Анастасия Николаевна вышла за калитку, присела на лавочку. Минут через пять и Мария Сергеевна рядом присела.
— Ну что, где твой-то?
— Отправила картошку окучивать, а то кучерявится живёт. На улице ещё обед, а он нализался, гад такой.
— И я своего отпустила. Пусть проветрится. И сроду взяли — если у них отдых, то думают отдыхать будут всегда. Ха! Сейчас!
Бабушки сидели, о своём разговаривали. О картошке, внуках, молодёжи.
— Видала ты, Нинкин-то мужик совсем пить бросил. Вчера слышала, что Нинка плачет от радости, всё дома делает, на работу снова устроился.
— Да ты что? Он же пил не просыхая. Нинка ж уходить от него хотела.
— И не в первый раз, вроде. Вся семья у него такая поганая, зачем только замуж за него пошла.
— Дед у него непьющий был. Может, думала, в него пойдёт?
— Точно хотела. Говорят, что и вещи уже собраны были.
А потом баба Настя наклонилась к уху подруге.
— Чем-то там напоила она его. Все говорят, что как бабка заразу отшептала, как будто и вообще никогда не пил.

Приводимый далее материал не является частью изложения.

-- ==== Sys2Proof/Tests/Slice0.lean ====
section
/-! SUPPORT. Tests: the decode and execution vectors of 95_test_vectors.md, one step each, and for every statement with
hypotheses a state and operands that meet them. Every expected word, byte and outcome is taken from spec/. -/

namespace Sys2Proof.Tests

open Sys2Proof.Machine Sys2Proof.Claims

/-! ## Helpers -/

/-- The next state of an outcome. -/
def nextOf : Host.Outcome State Fault Refusal → Option State
  | .next t => some t
  | .fault _ => none
  | .refused _ => none

/-- The fault of an outcome. -/
def faultOf : Host.Outcome State Fault Refusal → Option Fault
  | .next _ => none
  | .fault r => some r
  | .refused _ => none

/-- The kind, the address and the registers left by a memory abort. -/
def memoryAbortOf : Host.Outcome State Fault Refusal → Option (AbortKind × DWord × Bool)
  | .next _ => none
  | .fault (.memoryAbort kind a desc _) => some (kind, a, desc.privileged)
  | .fault _ => none
  | .refused _ => none

/-- The refusal of an outcome. -/
def refusalOf : Host.Outcome State Fault Refusal → Option Refusal
  | .next _ => none
  | .fault _ => none
  | .refused r => some r

theorem next_of {o : Host.Outcome State Fault Refusal} (h : (nextOf o).isSome = true) : ∃ t, o = .next t := by
  cases o with
  | next t => exact ⟨t, rfl⟩
  | fault _ => cases h
  | refused _ => cases h

theorem refused_of {o : Host.Outcome State Fault Refusal} {r : Refusal} (h : refusalOf o = some r) : o = .refused r := by
  cases o with
  | next _ => cases h
  | fault _ => cases h
  | refused _ => cases h; rfl

theorem fault_of {o : Host.Outcome State Fault Refusal} {r : Fault} (h : faultOf o = some r) : o = .fault r := by
  cases o with
  | next _ => cases h
  | fault _ => cases h; rfl
  | refused _ => cases h

theorem memoryAbort_of {o : Host.Outcome State Fault Refusal} (h : (memoryAbortOf o).isSome = true) :
    ∃ kind a desc left, o = .fault (.memoryAbort kind a desc left) := by
  cases o with
  | next _ => cases h
  | fault r => cases r with
    | memoryAbort kind a desc left => exact ⟨kind, a, desc, left, rfl⟩
    | undefinedInstruction => cases h
    | hypTrap => cases h
    | alignmentAbort _ _ => cases h
    | unpredictable _ => cases h
    | unwrittenRegister _ => cases h
  | refused _ => cases h

/-- The bytes at `n` addresses from `a` on, after an outcome. -/
def bytesAfter (o : Host.Outcome State Fault Refusal) (a n : Nat) : Option (List (Option Byte)) :=
  (nextOf o).map fun t => (List.range n).map fun j => t.byte (a + j)

/-- The value of `R[k]`, `pc` and `ITSTATE` after an outcome. -/
def regsAfter (o : Host.Outcome State Fault Refusal) (k : RReg) : Option (Word × Word × BitVec 8) :=
  (nextOf o).map fun t => (t.readR k, t.pc, t.itstate)

/-- The launch state of the vectors' head: `pc = 0x8000`, EL1, with `cu_dregs = fault`, one base register and `D0`,
`D1`. -/
def launch (k : RReg) (base : Word) : State :=
  let s := (State.reset.writeR k base).writeD 0 0x8877665544332211#64
  { s with cfg := { s.cfg with cuDregs := .fault } }

/-- The same with another setting of `cu_dregs`. -/
def launchCu (cu : CuDregs) (base : Word) : State :=
  let s := launch 0 base
  { s with cfg := { s.cfg with cuDregs := cu } }

/-- The same in T32 with the given `ITSTATE` and `Z`. -/
def launchT (base : Word) (it : BitVec 8) (z : Bool) : State :=
  { launch 0 base with iset := .t32, itstate := it, z := z }

/-- Every register and flag `unwritten`. -/
def blank : Unwritten := ⟨Vector.replicate 16 true, Vector.replicate 32 true, true, true, true, true⟩

/-- The head's launch state in full: the registers not listed are `unwritten`. -/
def sparse (base : Word) : State :=
  ({ launch 0 base with unwritten := blank }.writeR 0 base).writeD 0 0x8877665544332211#64

/-- V52: memory allocated at [0x2000, 0x2008) only. -/
def island (base : Word) : State :=
  let s := launch 0 base
  { s with cfg := { s.cfg with regions := [⟨0x2000, 8⟩] } }

/-- V67: unprivileged stores to 0x2000 up to 0x3000 abort with Permission. -/
def guarded (el : EL) (base : Word) : State :=
  let s := launch 0 base
  { s with el := el, cfg := { s.cfg with
      rules := [⟨⟨0x2000, 0x1000⟩, .touches, true, true, true, false, true, .permission⟩] } }

/-- Advanced SIMD as given at every Exception level. -/
def access (x : AdvSIMDAccess) (base : Word) : State :=
  let s := launch 0 base
  { s with cfg := { s.cfg with access := ⟨x, x, x, x⟩ } }

/-! ## WellFormed: the index register cannot be R13 or R15 (30_encoding.md R74) -/

theorem test_postr_r13_ill_formed : (Instr.vst1A1Postr 0 0 .b8 .omitted 13).wellFormed = false := by decide

theorem test_postr_r15_ill_formed : (Instr.vst1T4Postr 0 0 .b8 .omitted 15).wellFormed = false := by decide

/-- An ill-formed term's word is another variant's: decoding it does not give the term back. -/
theorem test_ill_formed_not_decoded :
    decode .a32 (encode (.vst1A1Postr 0 0 .b8 .omitted 13)) = .ok (.vst1A1Posti 0 0 .b8 .omitted) := by decide

theorem test_posti_word_differs : encode (.vst1A1Posti 0 0 .b8 .omitted) ≠ encode (.vst1A1Nowb 0 0 .b8 .omitted) := by
  decide

/-! ## Decoding: the 24 words of V6, one per constructor, with their bytes in memory -/

theorem test_decode_vst1A1Nowb :
    decode .a32 0xF400070F#32 = .ok (.vst1A1Nowb 0 0 .b8 .omitted) ∧
      encodeBytes (.vst1A1Nowb 0 0 .b8 .omitted) = [0x0F#8, 0x07#8, 0x00#8, 0xF4#8] ∧
      decodeTableWord 32 0xF400070F = some (.vst1A1Nowb 0 0 .b8 .omitted) := by decide

theorem test_decode_vst1A1Posti :
    decode .a32 0xF401575D#32 = .ok (.vst1A1Posti 5 1 .b16 .a64) ∧
      encodeBytes (.vst1A1Posti 5 1 .b16 .a64) = [0x5D#8, 0x57#8, 0x01#8, 0xF4#8] ∧
      decodeTableWord 32 0xF401575D = some (.vst1A1Posti 5 1 .b16 .a64) := by decide

theorem test_decode_vst1A1Postr :
    decode .a32 0xF4421783#32 = .ok (.vst1A1Postr 17 2 .b32 .omitted 3) ∧
      encodeBytes (.vst1A1Postr 17 2 .b32 .omitted 3) = [0x83#8, 0x17#8, 0x42#8, 0xF4#8] ∧
      decodeTableWord 32 0xF4421783 = some (.vst1A1Postr 17 2 .b32 .omitted 3) := by decide

theorem test_decode_vst1A2Nowb :
    decode .a32 0xF4400A8F#32 = .ok (.vst1A2Nowb 16 0 .b32 .omitted) ∧
      encodeBytes (.vst1A2Nowb 16 0 .b32 .omitted) = [0x8F#8, 0x0A#8, 0x40#8, 0xF4#8] ∧
      decodeTableWord 32 0xF4400A8F = some (.vst1A2Nowb 16 0 .b32 .omitted) := by decide

theorem test_decode_vst1A2Posti :
    decode .a32 0xF4042AED#32 = .ok (.vst1A2Posti 2 4 .b64 .a128) ∧
      encodeBytes (.vst1A2Posti 2 4 .b64 .a128) = [0xED#8, 0x2A#8, 0x04#8, 0xF4#8] ∧
      decodeTableWord 32 0xF4042AED = some (.vst1A2Posti 2 4 .b64 .a128) := by decide

theorem test_decode_vst1A2Postr :
    decode .a32 0xF44DEA05#32 = .ok (.vst1A2Postr 30 13 .b8 .omitted 5) ∧
      encodeBytes (.vst1A2Postr 30 13 .b8 .omitted 5) = [0x05#8, 0xEA#8, 0x4D#8, 0xF4#8] ∧
      decodeTableWord 32 0xF44DEA05 = some (.vst1A2Postr 30 13 .b8 .omitted 5) := by decide

theorem test_decode_vst1A3Nowb :
    decode .a32 0xF406865F#32 = .ok (.vst1A3Nowb 8 6 .b16 .a64) ∧
      encodeBytes (.vst1A3Nowb 8 6 .b16 .a64) = [0x5F#8, 0x86#8, 0x06#8, 0xF4#8] ∧
      decodeTableWord 32 0xF406865F = some (.vst1A3Nowb 8 6 .b16 .a64) := by decide

theorem test_decode_vst1A3Posti :
    decode .a32 0xF407068D#32 = .ok (.vst1A3Posti 0 7 .b32 .omitted) ∧
      encodeBytes (.vst1A3Posti 0 7 .b32 .omitted) = [0x8D#8, 0x06#8, 0x07#8, 0xF4#8] ∧
      decodeTableWord 32 0xF407068D = some (.vst1A3Posti 0 7 .b32 .omitted) := by decide

theorem test_decode_vst1A3Postr :
    decode .a32 0xF448D6C8#32 = .ok (.vst1A3Postr 29 8 .b64 .omitted 8) ∧
      encodeBytes (.vst1A3Postr 29 8 .b64 .omitted 8) = [0xC8#8, 0xD6#8, 0x48#8, 0xF4#8] ∧
      decodeTableWord 32 0xF448D6C8 = some (.vst1A3Postr 29 8 .b64 .omitted 8) := by decide

theorem test_decode_vst1A4Nowb :
    decode .a32 0xF409023F#32 = .ok (.vst1A4Nowb 0 9 .b8 .a256) ∧
      encodeBytes (.vst1A4Nowb 0 9 .b8 .a256) = [0x3F#8, 0x02#8, 0x09#8, 0xF4#8] ∧
      decodeTableWord 32 0xF409023F = some (.vst1A4Nowb 0 9 .b8 .a256) := by decide

theorem test_decode_vst1A4Posti :
    decode .a32 0xF44AC2ED#32 = .ok (.vst1A4Posti 28 10 .b64 .a128) ∧
      encodeBytes (.vst1A4Posti 28 10 .b64 .a128) = [0xED#8, 0xC2#8, 0x4A#8, 0xF4#8] ∧
      decodeTableWord 32 0xF44AC2ED = some (.vst1A4Posti 28 10 .b64 .a128) := by decide

theorem test_decode_vst1A4Postr :
    decode .a32 0xF40B425C#32 = .ok (.vst1A4Postr 4 11 .b16 .a64 12) ∧
      encodeBytes (.vst1A4Postr 4 11 .b16 .a64 12) = [0x5C#8, 0x42#8, 0x0B#8, 0xF4#8] ∧
      decodeTableWord 32 0xF40B425C = some (.vst1A4Postr 4 11 .b16 .a64 12) := by decide

theorem test_decode_vst1T1Nowb :
    decode .t32 0xF900070F#32 = .ok (.vst1T1Nowb 0 0 .b8 .omitted) ∧
      encodeBytes (.vst1T1Nowb 0 0 .b8 .omitted) = [0x00#8, 0xF9#8, 0x0F#8, 0x07#8] ∧
      decodeTableWord 32 0xF900070F = some (.vst1T1Nowb 0 0 .b8 .omitted) := by decide

theorem test_decode_vst1T1Posti :
    decode .t32 0xF94DF78D#32 = .ok (.vst1T1Posti 31 13 .b32 .omitted) ∧
      encodeBytes (.vst1T1Posti 31 13 .b32 .omitted) = [0x4D#8, 0xF9#8, 0x8D#8, 0xF7#8] ∧
      decodeTableWord 32 0xF94DF78D = some (.vst1T1Posti 31 13 .b32 .omitted) := by decide

theorem test_decode_vst1T1Postr :
    decode .t32 0xF90397D2#32 = .ok (.vst1T1Postr 9 3 .b64 .a64 2) ∧
      encodeBytes (.vst1T1Postr 9 3 .b64 .a64 2) = [0x03#8, 0xF9#8, 0xD2#8, 0x97#8] ∧
      decodeTableWord 32 0xF90397D2 = some (.vst1T1Postr 9 3 .b64 .a64 2) := by decide

theorem test_decode_vst1T2Nowb :
    decode .t32 0xF901EA6F#32 = .ok (.vst1T2Nowb 14 1 .b16 .a128) ∧
      encodeBytes (.vst1T2Nowb 14 1 .b16 .a128) = [0x01#8, 0xF9#8, 0x6F#8, 0xEA#8] ∧
      decodeTableWord 32 0xF901EA6F = some (.vst1T2Nowb 14 1 .b16 .a128) := by decide

theorem test_decode_vst1T2Posti :
    decode .t32 0xF9020A0D#32 = .ok (.vst1T2Posti 0 2 .b8 .omitted) ∧
      encodeBytes (.vst1T2Posti 0 2 .b8 .omitted) = [0x02#8, 0xF9#8, 0x0D#8, 0x0A#8] ∧
      decodeTableWord 32 0xF9020A0D = some (.vst1T2Posti 0 2 .b8 .omitted) := by decide

theorem test_decode_vst1T2Postr :
    decode .t32 0xF9454A90#32 = .ok (.vst1T2Postr 20 5 .b32 .a64 0) ∧
      encodeBytes (.vst1T2Postr 20 5 .b32 .a64 0) = [0x45#8, 0xF9#8, 0x90#8, 0x4A#8] ∧
      decodeTableWord 32 0xF9454A90 = some (.vst1T2Postr 20 5 .b32 .a64 0) := by decide

theorem test_decode_vst1T3Nowb :
    decode .t32 0xF90C16CF#32 = .ok (.vst1T3Nowb 1 12 .b64 .omitted) ∧
      encodeBytes (.vst1T3Nowb 1 12 .b64 .omitted) = [0x0C#8, 0xF9#8, 0xCF#8, 0x16#8] ∧
      decodeTableWord 32 0xF90C16CF = some (.vst1T3Nowb 1 12 .b64 .omitted) := by decide

theorem test_decode_vst1T3Posti :
    decode .t32 0xF94E565D#32 = .ok (.vst1T3Posti 21 14 .b16 .a64) ∧
      encodeBytes (.vst1T3Posti 21 14 .b16 .a64) = [0x4E#8, 0xF9#8, 0x5D#8, 0x56#8] ∧
      decodeTableWord 32 0xF94E565D = some (.vst1T3Posti 21 14 .b16 .a64) := by decide

theorem test_decode_vst1T3Postr :
    decode .t32 0xF904A60E#32 = .ok (.vst1T3Postr 10 4 .b8 .omitted 14) ∧
      encodeBytes (.vst1T3Postr 10 4 .b8 .omitted 14) = [0x04#8, 0xF9#8, 0x0E#8, 0xA6#8] ∧
      decodeTableWord 32 0xF904A60E = some (.vst1T3Postr 10 4 .b8 .omitted 14) := by decide

theorem test_decode_vst1T4Nowb :
    decode .t32 0xF903C28F#32 = .ok (.vst1T4Nowb 12 3 .b32 .omitted) ∧
      encodeBytes (.vst1T4Nowb 12 3 .b32 .omitted) = [0x03#8, 0xF9#8, 0x8F#8, 0xC2#8] ∧
      decodeTableWord 32 0xF903C28F = some (.vst1T4Nowb 12 3 .b32 .omitted) := by decide

theorem test_decode_vst1T4Posti :
    decode .t32 0xF900027D#32 = .ok (.vst1T4Posti 0 0 .b16 .a256) ∧
      encodeBytes (.vst1T4Posti 0 0 .b16 .a256) = [0x00#8, 0xF9#8, 0x7D#8, 0x02#8] ∧
      decodeTableWord 32 0xF900027D = some (.vst1T4Posti 0 0 .b16 .a256) := by decide

theorem test_decode_vst1T4Postr :
    decode .t32 0xF94682E7#32 = .ok (.vst1T4Postr 24 6 .b64 .a128 7) ∧
      encodeBytes (.vst1T4Postr 24 6 .b64 .a128 7) = [0x46#8, 0xF9#8, 0xE7#8, 0x82#8] ∧
      decodeTableWord 32 0xF94682E7 = some (.vst1T4Postr 24 6 .b64 .a128 7) := by decide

— Это что ж за средство такое? Вот бы нашим мужикам такое!
— Ой, да брось. Не настолько наши мужики и пьяницы.
Время было к вечеру, а ни Макара, ни Никанора из огорода было не видно и не слышно. Баба Маша с беспокойством сказала:
— Что-то долго они там. Может, пойти посмотреть? Жарко, напекло-то, как на голову.
— А и то твоя правда. Что-то мы совсем про них забыли.
Бабушки скрылись в своих калитках. Картошка была неокучена. Дед Макар спал в тенёчке, обняв тяпку, а Никанор на телегу забрался. Там сено прошлогоднее лежало — всё помягче.
— Ох ты ж, гад! Ничего не сделано, а он развалился тут!
Макар, услышав голос любимой жены, подхватился, вскочил и кинулся к дому. В соседнем огороде бабка Маша охаживала крапивой своего благоверного. Скандал получился громкий.
После того как мужья были заперты дома, бабки снова встретились у ворот.
— Ты, Машка, как хочешь, а я пойду к Нинке. Спрошу, что за средства она своему давала.
— И я пойду. Сил уж никаких нет терпеть. С молоду такими не были, а тут поглядите на них.
Бабушки засеменили в сторону центра деревни. Никанор, проследив, как они скроются, скинул палочкой щеколду, да пошёл и друга выпустил.
— Куда это они? Не знаешь?
Макар почесал бороду.
— Да кто же их знает. У них к старости что-то странное в голове творится. Умом это не понять.
Бабушки тем временем атаковали Нинку.
— Нин, говори, чем мужика от этой заразы отвадила!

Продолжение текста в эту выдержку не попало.